Applying changes in an environment with previous data
In this scenario, it is necessary to rebuild the tables where the necessary modifications have been added to avoid deadlocks in the environment. The process would be as follows:
1.- DUMP
(export data) all the tables involved separately, excluding the DROP and create TABLE fields:
#mysqldump -u root -p pandora tagent_access --skip-add-drop-table --complete-insert --no-create-info> tagent_access.sql #mysqldump -u root -p pandora tagente_datos --skip-add-drop-table --complete-insert --no-create-info> tagente_datos.sql #mysqldump -u root -p pandora tagente_datos_inc --skip-add-drop-table --complete-insert --no-create-info> tagente_datos_inc.sql #mysqldump -u root -p pandora tagente_datos_string --skip-add-drop-table --complete-insert --no-create-info> tagente_datos_string.sql #mysqldump -u root -p pandora tagente_datos_inventory --skip-add-drop-table --complete-insert --no-create-info> tagente_datos_inventory.sql
2.- Delete the affected tables:
mysql>drop table tagent_access; mysql>drop table tagente_datos; mysql>drop table tagente_datos_inc; mysql>drop table tagente_datos_string; mysql>drop table tagente_datos_inventory;
3.- Create again all the tables with all the ALTER
and with all the new columns so that the environment works without problems.

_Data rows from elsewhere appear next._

-- ==== Sys2Proof/Machine/HufEncode.lean ====
section
/-! DEFINITION. The Huffman encoder (43_huffman_encoder.md): bit writer, symbol coding, arbitration. -/

namespace Sys2Proof.Machine

/-- The writer's position after one more bit (R183). It never wraps (R11, R15): at its last value it stays, where
`enc_size` is `2^64`, longer than every input, so that the run ends in pass-through (R79, R183; DEDUCED, log entry 13). -/
def HufRegs.advance (h : HufRegs) : HufRegs :=
  if h.wi ≠ 7#3 then { h with wi := h.wi + 1#3 }
  else if h.wb = BitVec.allOnes 64 then h
  else { h with wi := 0#3, wb := h.wb + 1#64 }

/-- `WriteBit(v)`: a byte not yet written counts as 0; bits past `BUF_CAP` are counted and not stored (R183). -/
def State.writeBit (s : State) (v : Bool) : Run State := do
  let t ←
    if s.huf.wb.toNat < s.bufCap.toNat then do
      let old ← if s.huf.wi = 0#3 then .ok 0#8 else s.memRead .out s.huf.wb.toNat
      s.memWrite .out s.huf.wb.toNat (old ||| ((BitVec.ofBool v).setWidth 8 <<< s.huf.wi.toNat))
    else .ok s
  .ok { t with huf := t.huf.advance }

/-- `WriteBit` of each bit in order. -/
def State.writeBits (s : State) : List Bool → Run State
  | [] => .ok s
  | v :: vs => do
    let t ← s.writeBit v
    State.writeBits t vs

/-- `EmitPath(n)`: the code of a node, root end first (R184). -/
def State.emitPath (s : State) (n : Link) : Run State := do
  let bits ← orCorrupt (s.tree.path n)
  s.writeBits bits

/-- `EmitLiteral(b)`: the 8 bits of a new symbol, most significant first (R185). -/
def State.emitLiteral (s : State) (b : Byte) : Run State := s.writeBits (literalBits b)

/-- `EncodeSymbol(b)` (R186). -/
def State.encodeSymbol (s : State) (b : Byte) : Run State :=
  if s.tree.symOf b = nilLink then do
    let t ← s.emitPath s.tree.nyt
    let p ← orCorrupt (t.tree.split b)
    let u ← State.emitLiteral { t with tree := p.1 } b
    let tree ← orCorrupt (u.tree.update p.2)
    .ok { u with tree := tree }
  else do
    let n := s.tree.symOf b
    let t ← s.emitPath n
    let tree ← orCorrupt (t.tree.update n)
    .ok { t with tree := tree }

/-- The encode loop over the next `k` input bytes from `ip` on (R187). -/
def State.encodeSymbols : Nat → State → Run State
  | 0, s => .ok s
  | k + 1, s => do
    let b ← s.inputByte s.huf.ip.toNat
    let t ← s.encodeSymbol b
    State.encodeSymbols k { t with huf := { t.huf with ip := t.huf.ip + 1#64 } }

/-- `enc_size`: the bytes that hold a written bit (R188). -/
def HufRegs.encSize (h : HufRegs) : Nat := h.wb.toNat + (if h.wi = 0#3 then 0 else 1)

/-- The next `k` input bytes from `i` on, copied to the same addresses of OUT (R190). -/
def State.copyInput : Nat → Nat → State → Run State
  | 0, _, s => .ok s
  | k + 1, i, s => do
    let b ← s.inputByte i
    let t ← s.memWrite .out i b
    State.copyInput k (i + 1) t

/-- `Arbitrate`: the coded form, or the input itself when the coded form is strictly longer (R190). -/
def State.arbitrate (s : State) : Run State :=
  if s.inputLen < s.huf.encSize then do
    let t ← State.copyInput s.inputLen 0 s
    .ok { t with
      huf := { t.huf with wb := BitVec.ofNat 64 s.inputLen, wi := 0#3 }, outLen := BitVec.ofNat 64 s.inputLen,
      resOuter := rawOuter }
  else .ok { s with outLen := BitVec.ofNat 64 s.huf.encSize, resOuter := codedOuter s.huf.wi }

/-- The body of `HUF_ENC` up to its completion: payload in OUT, outer byte in `RES_OUTER` (R181, R187). -/
def State.hufEncBody (s : State) : Run State :=
  if s.inputLen = 0 then .error (.err .hufEncEmpty)
  else do
    let s := s.clear .out
    let t ← State.encodeSymbols s.inputLen
      { s with tree := s.tree.init, huf := { s.huf with wb := 0#64, wi := 0#3, ip := 0#64 } }
    t.arbitrate

end Sys2Proof.Machine
end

To create the tables again it is necessary to use the create table of the file /var/www/html/pandora_console/pandoradb.sql
of the tables tagent_access
, tagente_datos_inc
, tagente_datos_string
, tagente_datos_inventory
.
4.- Incorporate with source all the DUMP
data created in step 1.
#mysql -u root -p pandora mysql> source tagent_access.sql: mysql> source tagente_datos.sql: mysql> source tagente_datos_inc; mysql> source tagente_datos_string; mysql> source tagente_datos_inventory;
At the end of the process, all the tables will have the incremental IDs created from scratch in all of them.